There is material below. Print exactly the lines starting at the line with "flushes : List Flush := []" and ending at the line with "(chapter 5) -/", ends included, and no others.

--------------------

/-- Accounted cells that come back at a departure stamp (R99, R100). -/
structure Ret where
  dep : Stamp
  port : Nat
  cls : Nat
  cells : Nat
  inPort : Nat
  fid : Nat
deriving DecidableEq, Repr

/-- The physical cells of one stored frame, in cell-index order, and how many hold them: the frame itself until its
release, and each member copy (R105). -/
structure Store where
  cells : List Nat
  claims : Nat
deriving DecidableEq, Repr

/-- A cell of Caldera (R91–R93, R115): 64 data bytes, the CRC-16 written with them, the cell's index within its frame, the
number of the intermediate that wrote it and the slot in which it did. -/
structure Cell where
  data : List Byte
  crc : Nat
  index : Nat
  inter : Nat
  slot : Nat
deriving DecidableEq, Repr

/-- A reference in a VOQ (R116): egress tag, cell index, cell number. -/
structure CellRef where
  tag : Nat
  index : Nat
  cell : Nat
deriving DecidableEq, Repr

/-- Caldera (R91–R133): accounted occupancy per queue, ingress-attributed occupancy, XOFF state, departures to come,
stored frames, cells in use by number, the first slot that each input has free, VOQ[m][o] under key 24·o + m, and the tick at
which the FAB island started, from which slots count (R115). -/
structure Caldera where
  occ : Map Nat := []
  iocc : Map Nat := []
  xoff : Nat := 0
  rets : List Ret := []
  store : Map Store := []
  nextFid : Nat := 1
  cells : Map Cell := []
  inFree : Map Nat := []
  voq : Map (List CellRef) := []
  start : Nat := 0
deriving DecidableEq, Repr

/-! ### The catalogue (chapter 4) -/

/-- An entry's 64 bytes (R139): the W0 fields and words, and ACC_SEQ in W7. `rest` holds the bits of W0 outside VALID to
STRIKE and USER in which it differs from the TABLE and PIPE of its partition and zeros; 0 in every entry that hardware or
the firmware writes. -/
structure Entry where
  static : Bool := false
  hit : Bool := false
  strike : Bool := false
  user : Nat := 0
  w1 : W64 := 0
  w2 : W64 := 0
  w3 : W64 := 0
  w4 : W64 := 0
  w5 : W64 := 0
  w6 : W64 := 0
  accSeq : Nat := 0
  rest : Nat := 0
deriving DecidableEq, Repr

/-- A flush whose logical effect stands since its apply-at stamp and whose physical removal is going on (R182). -/
structure Flush where
  mbx : Option Nat
  matched : Nat
  hidden : List Nat
  at' : Stamp := 0
deriving DecidableEq, Repr

/-- The catalogue: valid entries by index, serial counters N (R141), deaccession LFSRs (R172), pending flushes,
learning counts (R169), entries that hold an uncorrectable error (R145), and the sweep origins and positions of R173 and R185. A position (stamp, n) says that every
visit before that stamp, and the first n at it, are done. -/
structure Catalogue where
  slots : Map Entry := []
  serial : Map Nat := []
  lfsr : Map Nat := []
  flushes : List Flush := []
  learned : Map Nat := []
  eccBad : List Nat := []
  ageOrigin : Stamp := 0
  agePos : Stamp × Nat := (0, 0)
  vitOrigin : Stamp := 0
  vitPos : Stamp × Nat := (0, 0)
deriving DecidableEq, Repr

/-! ### The signal router (chapter 5) -/

/-- A PDU descriptor (R204). `fmt`: 0 classical, 1 FD, 2 FD with BRS, 3 XL. -/
structure PduDesc where
  bus : Nat := 0
  ident : Nat := 0
  fmt : Nat := 0
  len : Nat := 0
  cls : Nat := 0
  periodMs : Nat := 0
  phaseMs : Nat := 0
  minGapMs : Nat := 0
  sdt : Nat := 0
  vcid : Nat := 0
  sec : Bool := false
  af : Nat := 0
  init : List Byte := []
deriving DecidableEq, Repr

/-- An enabled PDU: its descriptor, its content, its enable stamp E, its next cyclic expiry, a scheduled transmission
event and the MIN_GAP reference (R205, R207). -/
structure Pdu where
  desc : PduDesc
  en : Bool := true
  content : List Byte
  enable : Stamp
  nextCyc : Option Stamp := none
  event : Option Stamp := none
  gapRef : Stamp
deriving DecidableEq, Repr

/-- A timeout slot (R212): the catalogue index of its route, its deadline and TIMED_OUT. -/
structure TimeoutSlot where
  route : Nat
  deadline : Option Stamp
  timedOut : Bool := false
deriving DecidableEq, Repr

/-- The signal router's state: PDUs, timeout slots, REROUTED flags by bus, and the sequence numbers of outgoing and
received streams (R219, R225). -/
structure Router where
  run : Bool := false
  pdus : Map Pdu := []
  slots : Map TimeoutSlot := []
  rerouted : Nat := 0
  seqOut : Map Nat := []
  seqIn : List (Nat × Nat) := []
deriving DecidableEq, Repr

/-! ### Egress and policing (chapter 6) -/

/-- A gate-list bank (R251): the entry words in use, words loaded behind them, base time and cycle time in ns. -/
structure GateBank where
  entries : List Nat := []
  rest : List Nat := []
  base : Int := 0
  cycle : Nat := 1000
deriving DecidableEq, Repr

/-- A commit not yet in effect (R255): the bank it activates, or none for GATE_EN 0, and the wire time in ST64 units
at which it acts. -/
structure GateCommit where
  bank : Option Nat
  at' : Stamp
deriving DecidableEq, Repr

/-- The credit of one class (R250) and the stamp it is brought to. -/
structure Credit where
  c : Int := 0
  t : Stamp := 0
deriving DecidableEq, Repr

/-- One egress port: queued copies in admission order, selected copies not yet handed over, reservations, the copy in
accounted transmission, the stamp from which the transmitter is idle, the stamp before which every decision is final, the
interval of the last reservation served, virtual times and tags by node (R247), class credits, gate banks and mode-1 leaf
map and weights (R246); and the staging buffer (R119): how many of the selected copies, oldest first, have their cells
reserved, and the cells in staging as (egress tag, cell index); `later` is a commit of the new segment while the old one closes
(R255). Node keys: 0 the port, 1+d domain d; child keys: class c
or 1000+d domain d or 2000+16d+s service s. -/
structure EgrPort where
  queued : List Copy := []
  selected : List Sel := []
  resv : List Resv := []
  cur : Option Sel := none
  idleFrom : Stamp := 0
  settled : Stamp := 0
  lastResv : Option (Stamp × Stamp) := none
  nextTag : Nat := 0
  vtime : Map Nat := []
  tags : Map Nat := []
  credits : Map Credit := []
  creditFrom : Stamp := 0
  banks : Map GateBank := []
  gateEn : Bool := false
  bank : Nat := 0
  commit : Option GateCommit := none
  later : Option GateCommit := none
  leafMap : Map Nat := []
  weights : Map Nat := []
  reserved : Nat := 0
  staged : List (Nat × Nat) := []
deriving DecidableEq, Repr
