-- ==== Sys2Proof/Machine/Egress.lean ====
section
/-! DEFINITION. Egress scheduling (R239–R262): accounted times, gates, credits, reservations, weighted selection, and
the accounted transmitter of each port. -/

namespace Sys2Proof.Machine

/-! ### Port figures -/

/-- F0–F11, F14 and F15 have planned launches, gates, credits and constant residence (R241, R244). -/
def wirePort (f : Nat) : Bool := f ≤ 11 || f = 14 || f = 15

/-- MAC index of a wire port: E0–E11, K0, K1 (chapter 7); index j of EGR_CBS (R269). -/
def macIndex (f : Nat) : Nat := if f ≤ 11 then f else if f = 14 then 12 else 13

/-- Fabric port of a MAC index. -/
def macFabric (p : Nat) : Nat := if p ≤ 11 then p else if p = 12 then 14 else 15

def Gw.egrAt (g : Gw) (f : Nat) : EgrPort := mgetD g.egr f {}
def Gw.setEgr (g : Gw) (f : Nat) (e : EgrPort) : Gw := { g with egr := mset g.egr f e }
def Gw.ethAt (g : Gw) (p : Nat) : EthPort := mgetD g.eth p {}
def Gw.setEth (g : Gw) (p : Nat) (e : EthPort) : Gw := { g with eth := mset g.eth p e }

/-- R_p in Mb/s. -/
def Gw.rate (g : Gw) (f : Nat) : Nat := g.param (Par.egrRate f)
/-- MODE 1: hierarchical service (R245). -/
def Gw.hier (g : Gw) (f : Nat) : Bool := bit (g.param (Par.egrPort f)) 31
/-- Λ_p = H + EGR_LAT_p, in ST64 units (R241). -/
def Gw.lambda8 (g : Gw) (f : Nat) : Nat := 8 * (g.hNs + 8 * bits (g.param (Par.egrPort f)) 30 20)

/-- τ of a copy of length L (R240). -/
def Gw.tau (g : Gw) (f len : Nat) : Nat := ceilDiv ((len + bits (g.param (Par.egrPort f)) 19 14) * 64000) (g.rate f)

/-- Accounted length L_acc (R240). -/
def Gw.accLen (g : Gw) (f len : Nat) : Nat := len + bits (g.param (Par.egrPort f)) 19 14

/-- Preemption enabled on a port, and preemptable classes (R283, R286). -/
def Gw.preempts (g : Gw) (f : Nat) : Bool := wirePort f && bit (g.param (Par.ethMac (macIndex f))) 14
def Gw.preemptable (g : Gw) (f cls : Nat) : Bool := g.preempts f && bit (g.param (Par.ethMac (macIndex f))) cls

/-! ### Time gates (R251–R255) -/

/-- The segments of one cycle in ST64 units: length and gate states. The last entry holds to the cycle's end; the
cycle's end cuts the list (R252). -/
def cutSegs : List Nat → Nat → List (Nat × Nat)
  | [], _ => []
  | [e], room => if room = 0 then [] else [(room, bits e 31 24)]
  | e :: r, room =>
    let n := min (64 * bits e 23 0) room
    if n = 0 then cutSegs r room else (n, bits e 31 24) :: cutSegs r (room - n)

def GateBank.segs (b : GateBank) : List (Nat × Nat) := cutSegs b.entries (8 * b.cycle)

/-- The segments from position `x` of the cycle to its end. -/
def dropSegs : List (Nat × Nat) → Nat → List (Nat × Nat)
  | [], _ => []
  | (n, v) :: r, x => if x < n then (n - x, v) :: r else dropSegs r (x - n)

/-- Open length at the head of a segment list. -/
def openHead (c : Nat) : List (Nat × Nat) → Nat
  | [] => 0
  | (n, v) :: r => if bit v c then n + openHead c r else 0

/-- Open length in a segment list. -/
def openTotal (c : Nat) (l : List (Nat × Nat)) : Nat := (l.map (fun e => if bit e.2 c then e.1 else 0)).sum

/-- The part of a segment list below length `x`. -/
def takeSegs : List (Nat × Nat) → Nat → List (Nat × Nat)
  | [], _ => []
  | (n, v) :: r, x => if x = 0 then [] else if x ≤ n then [(x, v)] else (n, v) :: takeSegs r (x - n)

/-- Position of a wire time in the bank's cycle. -/
def GateBank.phase (b : GateBank) (w : Stamp) : Nat := ((w - 8 * b.base) % (8 * b.cycle : Int)).toNat

/-- `k` copies of a list, one after another. -/
def repeatList {α : Type} : Nat → List α → List α
  | 0, _ => []
  | k + 1, l => l ++ repeatList k l

/-- The bank keeps the gate of class `c` open from wire time `w` for `need` units (R253). -/
def GateBank.stays (b : GateBank) (c : Nat) (w : Stamp) (need : Nat) : Bool :=
  b.entries.isEmpty ||
  need ≤ openHead c (dropSegs b.segs (b.phase w) ++ repeatList (need / (8 * b.cycle) + 1) b.segs) &&
  (0 < openHead c (dropSegs b.segs (b.phase w)))

/-- Open time of class `c` in the bank between two wire times. -/
def GateBank.openTime (b : GateBank) (c : Nat) (w1 w2 : Stamp) : Nat :=
  if b.entries.isEmpty then (w2 - w1).toNat else
  let len := (w2 - w1).toNat
  let x := b.phase w1
  let whole := (x + len) / (8 * b.cycle)
  whole * openTotal c b.segs + openTotal c (takeSegs b.segs ((x + len) % (8 * b.cycle))) -
    openTotal c (takeSegs b.segs x)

--------------------

ANSWER TO THIS PROBLEM
  flushes : List Flush := []
  learned : Map Nat := []
  eccBad : List Nat := []
  ageOrigin : Stamp := 0
  agePos : Stamp × Nat := (0, 0)
  vitOrigin : Stamp := 0
  vitPos : Stamp × Nat := (0, 0)
deriving DecidableEq, Repr

/-! ### The signal router (chapter 5) -/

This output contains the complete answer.